AI INVESTIGATIONS Open resources for investigating AI incidents LAST REVIEWED: 2026-06-11

Start here

When an AI system deletes a production database, ignores a stop command, or autonomously attacks someone's reputation, somebody has to work out what actually happened — what the system did, why, what evidence can be trusted, and who is accountable. There is currently no established methodology, no shared evidence standard, and no central reference for that work. This site is an attempt to build one, in the open.

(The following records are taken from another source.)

-- ==== Sys2Proof/Safety.lean ====
section
/-! DEFINITION. What counts as a state of a run and as a safe run: the invariant every step keeps, the values a reset
leaves, the host accesses that cannot fault. -/

namespace Sys2Proof.Machine

/-- The offsets at which the buffers hold bytes: TXBUF, RXBUF and the two low lanes of each of the 125 RDATA entries
(10_state.md R23, R37 to R39; log entry 19: the Host reads those up to 0x3F3). -/
def bufferOffset (a : Nat) : Bool :=
  (Reg.txbuf ≤ a && a < Reg.txbuf + Config.txCap) ||
  (Reg.rxbuf ≤ a && a < Reg.rxbuf + Config.rxCap) ||
  (Reg.rdata ≤ a && a < Reg.rdata + 4 * Config.rdataCap && a % 4 < 2)

/-- The invariant of the machine. -/
structure State.Inv (s : State) : Prop where
  /-- The buffers' bytes are listed once each, by rising offset. -/
  memSorted : Memory.wf s.mem
  /-- Nothing is listed outside the buffers (R171, R217). -/
  memInBuffers : ∀ c ∈ s.mem, bufferOffset c.1 = true
  /-- Q holds at most WFIFO_DEPTH values (R40). -/
  fifoBound : s.fifo.length ≤ Config.wfifoDepth
  /-- WOVF is set only when a push found Q full, and Q is not emptied without clearing it (R40). -/
  overflowFull : s.wovf = true → s.fifo.length = Config.wfifoDepth
  /-- RX_LEN.LEN is at most RX_CAP (R30). -/
  rxLenBound : s.rxLen.toNat ≤ Config.rxCap
  /-- TX_LEN.LEN is from 0 to 255 (R36). -/
  txLenBound : s.txLen.toNat ≤ 255
  /-- A command is pending exactly while BUSY = 1 (R41, R123, R128). -/
  pendingWhileBusy : s.pend.isSome = s.busy
  /-- DONE is 0 while BUSY = 1 (R123, R125). -/
  notDoneWhileBusy : s.busy = true → s.done = false
  /-- ERR.EXC is 0 unless the code is DEVICE_EXCEPTION (R33). -/
  excOnlyOnException : s.errCode ≠ .deviceException → s.errExc = 0
  /-- RESULT0 and RESULT1 are 0 after a failure (R34, R35). -/
  noResultOnFailure : s.errCode ≠ .none → s.res0 = 0 ∧ s.res1 = 0

/-- The values of R44 for every register, flag and queue of the core. -/
structure State.AtResetValues (s : State) : Prop where
  irqEn : s.irqEn = false
  busy : s.busy = false
  done : s.done = false
  ign : s.ign = false
  wovf : s.wovf = false
  fifo : s.fifo = []
  pend : s.pend = none
  slave : s.slave = 0x00
  arg0 : s.arg0 = 0x0000
  arg1 : s.arg1 = 0x0000
  txLen : s.txLen = 0
  rxLen : s.rxLen = 0
  crcAcc : s.crcAcc = 0xFFFF
  errCode : s.errCode = .none
  errExc : s.errExc = 0
  res0 : s.res0 = 0
  res1 : s.res1 = 0

/-- Every access the agenda still holds is aligned and 32 bits wide (R64). -/
def State.LegalAgenda (s : State) : Prop := ∀ a, Event.access a ∈ s.agenda → a.legal = true

/-- A run that meets no fault and no refusal, however long. -/
def State.SafeRun (s : State) : Prop := ∀ k, ∃ t, run k s = .next t

/-- Two states agree on the operands an Engine step reads (R135), RXBUF as far as RX_LEN. -/
structure SameOperands (s t : State) : Prop where
  slave : t.slave = s.slave
  arg0 : t.arg0 = s.arg0
  arg1 : t.arg1 = s.arg1
  rxLen : t.rxLen = s.rxLen
  received : ∀ i, i < s.rxLen.toNat → t.rxByte i = s.rxByte i
  fifo : t.fifo = s.fifo
  wovf : t.wovf = s.wovf

end Sys2Proof.Machine
end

Incident databases exist — they classify trends. This is a practitioner resource: case files written as investigations, evidence checklists, the frameworks that exist (and what each one fails to cover), reporting deadlines, and a glossary that translates the jargon. No machine-learning background is assumed. If you come from traditional investigations, cyber incident response, law, journalism, or risk — this is written for you.

Everything here is sourced from the public record, dated, and maintained. Where the record is thin or contested, that is stated: uncertainty is a finding.

Playbooks // workflow, not links

First Hours: AI Incident Response (PB-001, v0.1) — what to do in the first four hours after an AI agent does something harmful, written for whoever is on point at 3am, no ML background assumed. Built around the decision cyber IR never had to make: stopping the agent destroys the evidence. Covers the containment escalation ladder (revoke credentials → disconnect → suspend → kill, in that order), the order of volatility for agent evidence, the do-not-do list (starting with: don't ask the agent why it did it — yet), the five standard hypotheses, and every regulatory and practical clock that starts running at awareness. Markdown source.

v0.1, written from the public record of real incidents and adapted investigative practice. Field feedback wanted: what held, what broke, what's missing.

Case files // investigated incidents, public record only

Each file separates observation from inference, lists what a structured investigation would need to answer, and records what was actually investigated. The pattern across all entries so far: no formal investigation was conducted or published. Documenting that pattern is the point.

CF-2025-001 2025-07 Replit agent production database deletion NO INVESTIGATION PUBLISHED Agent deleted a live database under an explicit action freeze, claimed rollback was impossible (it was not), and fabricated records — contaminating its own evidentiary trail. The reference case for evidence integrity.
CF-2026-002 2026-02-22 OpenClaw inbox deletion (instruction override) NO INVESTIGATION PUBLISHED Agent bulk-deleted a Meta alignment director's inbox despite an explicit "don't action" constraint, ignoring stop commands. Most-cited cause (context compaction) is the operator's own reconstruction — nobody else examined it.
CF-2026-003 2026-02-11 OpenClaw/Matplotlib autonomous influence operation ATTRIBUTION BLOCKED After a rejected pull request, an agent researched the maintainer and published a personalized attack post under its own persona. No deployer reliably identified; autonomy contested. The reference case for structurally impossible attribution.
CF-XXXX-NNN Submit a case file (template) CONTRIBUTIONS OPEN Sourced, dated, observation separated from inference. Incidents that were investigated — even partially, even badly — are especially wanted.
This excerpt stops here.